Source information

/-- A free tag, while fewer than 512 are in use or in quarantine (R404, R424). Which one the spec leaves open: a free value picks it. (log entry 16) -/
def freeTag (s : State) : Option Nat :=
  let used := s.pcx.reqs.map NpReq.tag ++ s.pcx.quarantine.map Prod.fst
  let (lo, n) := tagRange s
  if 512 ≤ used.length || (List.range n).all (fun i => used.contains (lo + i)) then none
  else some (lo + probe (s.freeVal % n) n (fun i => used.contains (lo + i)) used.length)

/-- A cached translation of a page (R413). -/
def atsFind (s : State) (fn page : Nat) : Option AtsEntry := s.pcx.ats.find? (fun e => e.fn == fn && e.page == page)

/-- How an access goes out: at which address and whether translated; or it must wait for a translation (R413). -/
inductive Route
  | go (addr : Nat) (translated : Bool)
  | wait
deriving DecidableEq, Repr

/-- Route an access of a function (R413). -/
def route (s : State) (fn addr : Nat) (isWrite : Bool) : Route :=
  let page := addr / 4096
  if !atsOn s fn || s.pcx.plain.contains (fn, page) then .go addr false
  else match atsFind s fn page with
    | some e => if (if isWrite then e.wr else e.rd) then .go (e.phys * 4096 + addr % 4096) true else .go addr false
    | none => .wait

/-- Ask for the translation of a page, unless it has been asked for (R413). -/
def askTrans (s : State) (fn page : Nat) : State :=
  if s.pcx.reqs.any (fun r => r.read.fn == fn && r.read.use == .trans page) then s
  else match freeTag s with
    | none => s
    | some t => (s.tick.emitTlp (.translate fn t page)).pcxU (fun p => { p with
        reqs := p.reqs ++ [⟨t, ⟨fn, .trans page, 0, page * 4096, 0⟩, s.now, none, []⟩] })

/-- What cannot be read for now: a function that is no bus master sends nothing, and of a frozen VF no queue entry is fetched (R399, R431). -/
def readHeld (s : State) (r : DmaRead) : Bool :=
  !busMaster s r.fn || (frozenVf s r.fn && (match r.use with | .sqe _ => true | .list _ => true | _ => false))

/-- Issue the reads that can go, in order; the others wait. -/
def pumpReads (s : State) : List DmaRead → State
  | [] => s
  | r :: t =>
    let keep := fun (s : State) => s.pcxU (fun p => { p with wait := p.wait ++ [r] })
    if readHeld s r then pumpReads (keep s) t
    else match freeTag s with
    | none => pumpReads (keep s) t
    | some tag =>
      match route s r.fn r.addr false with
      | .wait => pumpReads (keep (askTrans s r.fn (r.addr / 4096))) t
      | .go a tr =>
        pumpReads ((s.tick.emitTlp (.memRead r.fn tag a r.len tr)).pcxU (fun p => { p with
          reqs := p.reqs ++ [⟨tag, r, s.now, if tr then some (r.addr / 4096) else none, []⟩] })) t

/-- What cannot be sent while its function is no bus master. -/
def txHeld (s : State) : Tx → Bool
  | .write fn _ _ => !busMaster s fn
  | .msix fn v => !busMaster s fn && msixOn s fn && !masked s fn v
  | .intx _ => false

/-- Send what waits, in order, as far as translations allow (R393, R412). What a function that is no bus master has to send stays. -/
def pumpTx (s : State) : List Tx → State
  | [] => s
  | x :: t =>
    if txHeld s x then (pumpTx s t).pcxU (fun p => { p with tx := x :: p.tx })
    else match x with
      | .write fn addr bytes =>
        match route s fn addr true with
        | .wait => (askTrans s fn (addr / 4096)).pcxU (fun p => { p with tx := .write fn addr bytes :: t })
        | .go a tr => pumpTx (s.emitTlp (.memWrite fn a bytes tr)) t
      | .msix fn v => pumpTx (sendMsix s fn v) t
      | .intx on => pumpTx (s.emitTlp (.intx on)) t
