-- ==== Sys2Proof/Machine/CglOps.lean ====
section
/-!
DEFINITION. Pairing as the other blocks see it (chapter "Pairing and the Dorak Ring"): which volumes are homed here, what is
mirrored, sending flits.
-/

namespace Sys2Proof.Machine

/-- The twin copy of a volume of the partner's is recorded here (R440): its clusters close at the home's close points. -/
def copyVol (s : State) (v : Nat) : Bool := mirroring s && pairMode s == 1 && !homeVol s v

/-- Commands of volume v wait for the end of a handback (R449). -/
def handingVol (s : State) (v : Nat) : Bool := pairSt s == pHANDING_BACK && bitOf s.cgl.handing.toNat v == 1

/-- CGL_SYNC_REMAIN counts the pages still to be sent in catch-up (R448). -/
def refreshSync (s : State) : State :=
  s.u R.CGL_SYNC_REMAIN_PAGES ((s.cgl.sync.filter (fun b => match b with | .catchUp .. => true | _ => false)).length + s.cgl.due.length)

/-- Send data flits while the link carries them and the replay buffer of 1,024 flits has room (R437); what is left. -/
def pumpFlits (s : State) : List FlitBody → State × List FlitBody
  | [] => (s, [])
  | b :: t =>
    if s.cgl.up && !s.cgl.retraining && s.cgl.replay.length < 1024 then
      let q := s.cgl.txSeq
      pumpFlits ((s.emit (.flit q b)).cglU (fun c => { c with
        txSeq := (q + 1) % 4096, replay := c.replay ++ [⟨q, b, 0⟩] })) t
    else (s, b :: t)

/-- Send what waits: catch-up traffic uses what mirroring leaves (R448). -/
def pumpCgl (s : State) : State :=
  let (s, q) := pumpFlits s s.cgl.sendQ
  let s := s.cglU (fun c => { c with sendQ := q })
  if q.isEmpty then
    let (s, y) := pumpFlits s s.cgl.sync
    refreshSync (s.cglU (fun c => { c with sync := y }))
  else s

/-- Queue data flits to the partner, and send what can be sent. -/
def sendFlits (s : State) (l : List FlitBody) : State := if mirroring s then pumpCgl (queueFlits s l) else s

/-- The admission record of a write (R440). -/
def writeRec (c : Cmd) : WriteRec := ⟨c.adm, c.sqe.vol, c.sqe.lba, c.sqe.blocks, c.ver, c.sqe.group, c.sqe.reel⟩

/-- The partner learns that a write has been admitted, or that it ended without acknowledgement (R440, R441). (log entry 60) -/
def mirrorAdmission (s : State) (c : Cmd) : State := if mirrors s c.sqe.vol then sendFlits s [.record (writeRec c)] else s
def mirrorEnd (s : State) (c : Cmd) : State := if mirrors s c.sqe.vol then sendFlits s [.ended (writeRec c)] else s

/-- A mirrored page (R440). -/
def pageFlit (p : Page) (last : Bool) : FlitBody := .page p.vol p.lba p.ver p.group p.reel p.adm last p.bytes

/-- Mirror pages of a home volume as they arrive (R440). -/
def mirrorPages (s : State) (bs : List Nat) : State :=
  let ps := bs.filterMap (fun b => smGet s.buf.pages b)
  sendFlits s (((ps.filter (fun p => mirrors s p.vol)).zipIdx).map (fun q => pageFlit q.1 (q.2 + 1 == ps.length)))

/-- The partner learns that pages may be freed as far as this FY8C goes (R318, R440): the home says so of its own volumes, and in twin mode each says
so of what it has recorded. -/
def releaseFlits (s : State) (bs : List Nat) (how : Freed) : State :=
  sendFlits s ((bs.filterMap (fun b => smGet s.buf.pages b)).filterMap (fun p =>
    if homeVol s p.vol || (how == .mapped && pairMode s == 1) then some (.release p.vol p.lba p.ver how) else none))

/-- Pages may be freed: stage 9 of R21. In twin mode, where both record a page, it is freed once both copies may be (R318); in span mode the
partner frees its copy with the home. (log entry 60) -/
def letGo (s : State) (bs : List Nat) : State :=
  if !mirroring s then freePages s bs
  else
    let t := releaseFlits s bs .mapped
    if pairMode s = 2 then freePages t bs
    else freePages t (bs.filter (fun b => ((smGet s.buf.pages b).map (fun p => !p.mirrored || p.peerFree)).getD true))

/-- The pages of a group, or of none, that are mapped and wait to be freed no longer than for the partner (R21, R318). -/
def mappedPages (s : State) (c : Page → Bool) : List Nat := pagesWhere s (fun p => p.mapped && grpVisible s p.group && c p)

/-- The pages of a write are confirmed by the partner where they must be, and no retraining holds acknowledgements (R437, R441). -/
def confirmed (s : State) (vol : Nat) (bs : List Nat) : Bool :=
  !mirrors s vol || (!s.cgl.retraining && bs.all (fun b => ((smGet s.buf.pages b).map Page.mirrored).getD true))

/-- Groups and reels of the partner's keep numbers of their own here: the partner's number and 2³². (log entry 60) -/
def peerNum (n : Nat) : Nat := if n = 0 then 0 else n % 2 ^ 32 + 2 ^ 32

/-- The latest timecode, 0 without TC_VALID (R475, R492). (log entry 65) -/
def timecode (s : State) : Nat := if s.on R.QTZ_STATUS_TC_VALID then (s.rd R.QTZ_TC).toNat else 0

/-- The pages held for reading a volume that was taken over in span mode (R447): its map is the shadow map. (log entry 60) -/
def shadowView (s : State) : State := { s with grn := { s.grn with entries := s.cgl.shadow } }

/-- A volume taken over in span mode is read through the shadow map as well. -/
def shadowed (s : State) (v : Nat) : Bool := pairMode s == 2 && bitOf s.cgl.taken.toNat v == 1

end Sys2Proof.Machine
end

Task objective
Would you please write out, exactly and with no other lines, the stretch of the listing above from the line containing "none => pumpReads (keep s) t" through the line containing "def handingVol (s"?

Completed task
    | none => pumpReads (keep s) t
    | some tag =>
      match route s r.fn r.addr false with
      | .wait => pumpReads (keep (askTrans s r.fn (r.addr / 4096))) t
      | .go a tr =>
        pumpReads ((s.tick.emitTlp (.memRead r.fn tag a r.len tr)).pcxU (fun p => { p with
          reqs := p.reqs ++ [⟨tag, r, s.now, if tr then some (r.addr / 4096) else none, []⟩] })) t

/-- What cannot be sent while its function is no bus master. -/
def txHeld (s : State) : Tx → Bool
  | .write fn _ _ => !busMaster s fn
  | .msix fn v => !busMaster s fn && msixOn s fn && !masked s fn v
  | .intx _ => false

/-- Send what waits, in order, as far as translations allow (R393, R412). What a function that is no bus master has to send stays. -/
def pumpTx (s : State) : List Tx → State
  | [] => s
  | x :: t =>
    if txHeld s x then (pumpTx s t).pcxU (fun p => { p with tx := x :: p.tx })
    else match x with
      | .write fn addr bytes =>
        match route s fn addr true with
        | .wait => (askTrans s fn (addr / 4096)).pcxU (fun p => { p with tx := .write fn addr bytes :: t })
        | .go a tr => pumpTx (s.emitTlp (.memWrite fn a bytes tr)) t
      | .msix fn v => pumpTx (sendMsix s fn v) t
      | .intx on => pumpTx (s.emitTlp (.intx on)) t
-- ==== Sys2Proof/Machine/CglOps.lean ====
section
/-!
DEFINITION. Pairing as the other blocks see it (chapter "Pairing and the Dorak Ring"): which volumes are homed here, what is
mirrored, sending flits.
-/

namespace Sys2Proof.Machine

/-- The twin copy of a volume of the partner's is recorded here (R440): its clusters close at the home's close points. -/
def copyVol (s : State) (v : Nat) : Bool := mirroring s && pairMode s == 1 && !homeVol s v

/-- Commands of volume v wait for the end of a handback (R449). -/
def handingVol (s : State) (v : Nat) : Bool := pairSt s == pHANDING_BACK && bitOf s.cgl.handing.toNat v == 1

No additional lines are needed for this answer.